[[ MATERIAL FOR THIS TASK open ]]

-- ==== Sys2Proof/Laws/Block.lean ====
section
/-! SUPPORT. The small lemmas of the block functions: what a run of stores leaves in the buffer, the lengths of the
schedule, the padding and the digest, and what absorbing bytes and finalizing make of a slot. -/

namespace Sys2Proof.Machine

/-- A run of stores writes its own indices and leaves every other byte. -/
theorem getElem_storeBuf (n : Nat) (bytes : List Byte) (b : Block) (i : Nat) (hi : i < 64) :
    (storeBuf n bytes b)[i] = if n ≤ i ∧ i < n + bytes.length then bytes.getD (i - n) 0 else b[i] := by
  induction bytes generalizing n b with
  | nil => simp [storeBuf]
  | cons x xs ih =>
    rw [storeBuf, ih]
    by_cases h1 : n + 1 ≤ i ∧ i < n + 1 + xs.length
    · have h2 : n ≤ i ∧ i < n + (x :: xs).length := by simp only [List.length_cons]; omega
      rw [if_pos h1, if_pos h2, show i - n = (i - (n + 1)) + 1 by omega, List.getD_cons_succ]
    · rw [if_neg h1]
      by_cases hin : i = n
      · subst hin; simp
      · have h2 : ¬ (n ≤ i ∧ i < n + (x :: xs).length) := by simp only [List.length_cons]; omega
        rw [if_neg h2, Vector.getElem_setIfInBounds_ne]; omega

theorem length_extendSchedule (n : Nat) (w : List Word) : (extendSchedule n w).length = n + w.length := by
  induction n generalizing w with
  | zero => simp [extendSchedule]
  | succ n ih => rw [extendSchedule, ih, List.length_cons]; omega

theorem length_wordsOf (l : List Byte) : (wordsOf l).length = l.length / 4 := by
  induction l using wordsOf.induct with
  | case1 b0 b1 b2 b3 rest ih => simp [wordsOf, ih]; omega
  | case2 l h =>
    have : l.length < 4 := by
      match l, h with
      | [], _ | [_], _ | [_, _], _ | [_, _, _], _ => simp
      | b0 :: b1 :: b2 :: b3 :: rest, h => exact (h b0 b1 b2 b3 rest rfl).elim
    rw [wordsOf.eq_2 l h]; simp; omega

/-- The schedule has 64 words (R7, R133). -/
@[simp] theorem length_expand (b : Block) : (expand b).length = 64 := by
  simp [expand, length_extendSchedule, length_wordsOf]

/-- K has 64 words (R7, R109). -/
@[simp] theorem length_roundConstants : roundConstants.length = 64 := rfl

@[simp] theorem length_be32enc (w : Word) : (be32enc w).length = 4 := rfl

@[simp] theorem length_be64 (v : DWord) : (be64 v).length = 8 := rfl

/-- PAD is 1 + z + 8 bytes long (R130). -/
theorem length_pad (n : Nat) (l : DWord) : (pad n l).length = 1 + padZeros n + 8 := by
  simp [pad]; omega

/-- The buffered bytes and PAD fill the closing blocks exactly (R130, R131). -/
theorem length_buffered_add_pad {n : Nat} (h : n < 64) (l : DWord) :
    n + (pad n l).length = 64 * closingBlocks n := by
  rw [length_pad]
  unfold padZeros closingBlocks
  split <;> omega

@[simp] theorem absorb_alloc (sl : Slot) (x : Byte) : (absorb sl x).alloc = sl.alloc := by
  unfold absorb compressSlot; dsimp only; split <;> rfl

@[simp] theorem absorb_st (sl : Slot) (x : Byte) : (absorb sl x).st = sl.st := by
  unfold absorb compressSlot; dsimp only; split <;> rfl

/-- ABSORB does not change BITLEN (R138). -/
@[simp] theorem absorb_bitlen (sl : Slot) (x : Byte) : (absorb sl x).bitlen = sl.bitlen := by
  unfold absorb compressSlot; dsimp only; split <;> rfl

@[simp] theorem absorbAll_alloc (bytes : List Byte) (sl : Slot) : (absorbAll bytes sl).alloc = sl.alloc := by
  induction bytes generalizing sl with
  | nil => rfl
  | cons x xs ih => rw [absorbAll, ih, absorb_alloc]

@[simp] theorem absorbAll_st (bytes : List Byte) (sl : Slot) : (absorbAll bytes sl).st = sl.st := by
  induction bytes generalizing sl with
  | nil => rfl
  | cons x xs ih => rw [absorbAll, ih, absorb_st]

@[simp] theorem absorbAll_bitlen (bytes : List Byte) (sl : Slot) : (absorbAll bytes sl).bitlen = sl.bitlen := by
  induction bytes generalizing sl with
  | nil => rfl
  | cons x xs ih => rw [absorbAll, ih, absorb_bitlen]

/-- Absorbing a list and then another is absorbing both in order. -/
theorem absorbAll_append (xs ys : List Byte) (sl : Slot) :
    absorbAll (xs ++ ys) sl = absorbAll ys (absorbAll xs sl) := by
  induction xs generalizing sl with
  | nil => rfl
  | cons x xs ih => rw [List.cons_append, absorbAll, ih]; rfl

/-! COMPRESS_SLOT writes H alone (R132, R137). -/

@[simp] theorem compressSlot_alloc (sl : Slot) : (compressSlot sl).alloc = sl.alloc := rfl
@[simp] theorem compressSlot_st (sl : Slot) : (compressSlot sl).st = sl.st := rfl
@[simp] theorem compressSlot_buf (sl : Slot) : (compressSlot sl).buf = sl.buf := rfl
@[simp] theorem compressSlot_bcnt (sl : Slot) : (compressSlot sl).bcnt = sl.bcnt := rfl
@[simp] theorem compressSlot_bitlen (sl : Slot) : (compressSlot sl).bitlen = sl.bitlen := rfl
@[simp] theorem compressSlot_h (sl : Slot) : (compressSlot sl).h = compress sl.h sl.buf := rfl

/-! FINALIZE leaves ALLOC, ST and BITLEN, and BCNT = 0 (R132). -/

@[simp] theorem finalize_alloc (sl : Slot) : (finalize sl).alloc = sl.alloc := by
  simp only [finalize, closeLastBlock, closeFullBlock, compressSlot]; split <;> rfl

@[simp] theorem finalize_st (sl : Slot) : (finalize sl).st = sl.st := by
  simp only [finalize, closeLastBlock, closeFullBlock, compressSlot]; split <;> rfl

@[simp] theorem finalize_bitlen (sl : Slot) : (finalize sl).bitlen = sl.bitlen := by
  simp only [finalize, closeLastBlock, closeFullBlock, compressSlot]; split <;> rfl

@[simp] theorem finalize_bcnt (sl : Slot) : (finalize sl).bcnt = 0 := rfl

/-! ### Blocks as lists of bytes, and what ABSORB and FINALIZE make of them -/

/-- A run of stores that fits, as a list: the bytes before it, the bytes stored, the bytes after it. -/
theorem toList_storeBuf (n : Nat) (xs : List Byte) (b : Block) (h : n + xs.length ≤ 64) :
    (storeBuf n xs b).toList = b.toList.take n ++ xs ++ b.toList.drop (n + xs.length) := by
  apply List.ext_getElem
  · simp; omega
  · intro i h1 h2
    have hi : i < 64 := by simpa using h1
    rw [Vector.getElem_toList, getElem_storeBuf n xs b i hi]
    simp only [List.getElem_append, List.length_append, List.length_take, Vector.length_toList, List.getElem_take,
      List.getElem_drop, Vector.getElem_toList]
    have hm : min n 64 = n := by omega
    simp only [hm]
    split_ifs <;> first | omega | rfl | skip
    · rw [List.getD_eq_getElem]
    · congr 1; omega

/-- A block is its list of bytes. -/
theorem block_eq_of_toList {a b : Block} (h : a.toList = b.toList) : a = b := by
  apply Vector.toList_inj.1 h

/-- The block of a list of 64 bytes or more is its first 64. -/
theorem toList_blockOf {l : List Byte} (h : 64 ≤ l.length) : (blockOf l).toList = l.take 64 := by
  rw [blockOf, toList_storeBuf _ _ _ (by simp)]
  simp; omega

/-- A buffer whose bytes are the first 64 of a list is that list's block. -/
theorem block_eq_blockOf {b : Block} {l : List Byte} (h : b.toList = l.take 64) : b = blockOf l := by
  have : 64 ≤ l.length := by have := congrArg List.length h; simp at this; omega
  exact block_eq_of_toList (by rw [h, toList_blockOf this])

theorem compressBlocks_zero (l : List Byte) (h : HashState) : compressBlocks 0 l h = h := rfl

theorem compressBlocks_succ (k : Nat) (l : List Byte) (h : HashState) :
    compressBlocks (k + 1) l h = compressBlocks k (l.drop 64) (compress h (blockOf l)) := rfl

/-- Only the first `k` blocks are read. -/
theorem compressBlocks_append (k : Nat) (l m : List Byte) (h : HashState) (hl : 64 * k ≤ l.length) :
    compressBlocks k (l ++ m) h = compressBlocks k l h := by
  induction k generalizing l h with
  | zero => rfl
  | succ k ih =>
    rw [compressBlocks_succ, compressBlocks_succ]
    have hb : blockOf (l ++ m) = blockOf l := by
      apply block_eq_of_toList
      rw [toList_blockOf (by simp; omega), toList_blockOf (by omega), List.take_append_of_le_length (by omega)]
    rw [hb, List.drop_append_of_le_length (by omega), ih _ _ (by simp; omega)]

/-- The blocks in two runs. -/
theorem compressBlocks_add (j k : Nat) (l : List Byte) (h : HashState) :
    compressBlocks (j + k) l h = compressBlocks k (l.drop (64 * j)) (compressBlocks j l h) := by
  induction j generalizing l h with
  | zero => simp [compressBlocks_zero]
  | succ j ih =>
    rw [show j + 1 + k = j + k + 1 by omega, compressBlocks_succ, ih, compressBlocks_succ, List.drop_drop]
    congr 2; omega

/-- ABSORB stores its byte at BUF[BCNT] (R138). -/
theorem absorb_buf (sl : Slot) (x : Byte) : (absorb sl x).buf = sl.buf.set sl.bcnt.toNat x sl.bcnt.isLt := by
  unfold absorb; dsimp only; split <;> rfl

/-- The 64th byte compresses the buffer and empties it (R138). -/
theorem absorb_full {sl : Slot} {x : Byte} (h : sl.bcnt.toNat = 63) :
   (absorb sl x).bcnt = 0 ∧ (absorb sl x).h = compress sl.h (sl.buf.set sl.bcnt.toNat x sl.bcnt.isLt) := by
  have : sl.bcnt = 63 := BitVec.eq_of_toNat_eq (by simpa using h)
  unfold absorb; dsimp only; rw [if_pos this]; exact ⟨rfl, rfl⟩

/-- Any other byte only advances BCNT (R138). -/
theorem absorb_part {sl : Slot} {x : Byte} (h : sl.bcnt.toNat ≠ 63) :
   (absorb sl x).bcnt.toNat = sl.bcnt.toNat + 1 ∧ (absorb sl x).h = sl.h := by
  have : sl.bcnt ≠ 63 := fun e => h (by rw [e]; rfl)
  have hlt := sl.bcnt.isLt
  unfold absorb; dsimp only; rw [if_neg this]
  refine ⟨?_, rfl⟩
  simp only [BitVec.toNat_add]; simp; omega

[[ MATERIAL FOR THIS TASK closed ]]

The reply should hold only the lines from the beginning of the listing above through the line with "rw [if_neg h1]", each one written exactly as it appears.

■ RESPONSE BELOW
-- ==== Sys2Proof/Laws/Block.lean ====
section
/-! SUPPORT. The small lemmas of the block functions: what a run of stores leaves in the buffer, the lengths of the
schedule, the padding and the digest, and what absorbing bytes and finalizing make of a slot. -/

namespace Sys2Proof.Machine

/-- A run of stores writes its own indices and leaves every other byte. -/
theorem getElem_storeBuf (n : Nat) (bytes : List Byte) (b : Block) (i : Nat) (hi : i < 64) :
    (storeBuf n bytes b)[i] = if n ≤ i ∧ i < n + bytes.length then bytes.getD (i - n) 0 else b[i] := by
  induction bytes generalizing n b with
  | nil => simp [storeBuf]
  | cons x xs ih =>
    rw [storeBuf, ih]
    by_cases h1 : n + 1 ≤ i ∧ i < n + 1 + xs.length
    · have h2 : n ≤ i ∧ i < n + (x :: xs).length := by simp only [List.length_cons]; omega
      rw [if_pos h1, if_pos h2, show i - n = (i - (n + 1)) + 1 by omega, List.getD_cons_succ]
    · rw [if_neg h1]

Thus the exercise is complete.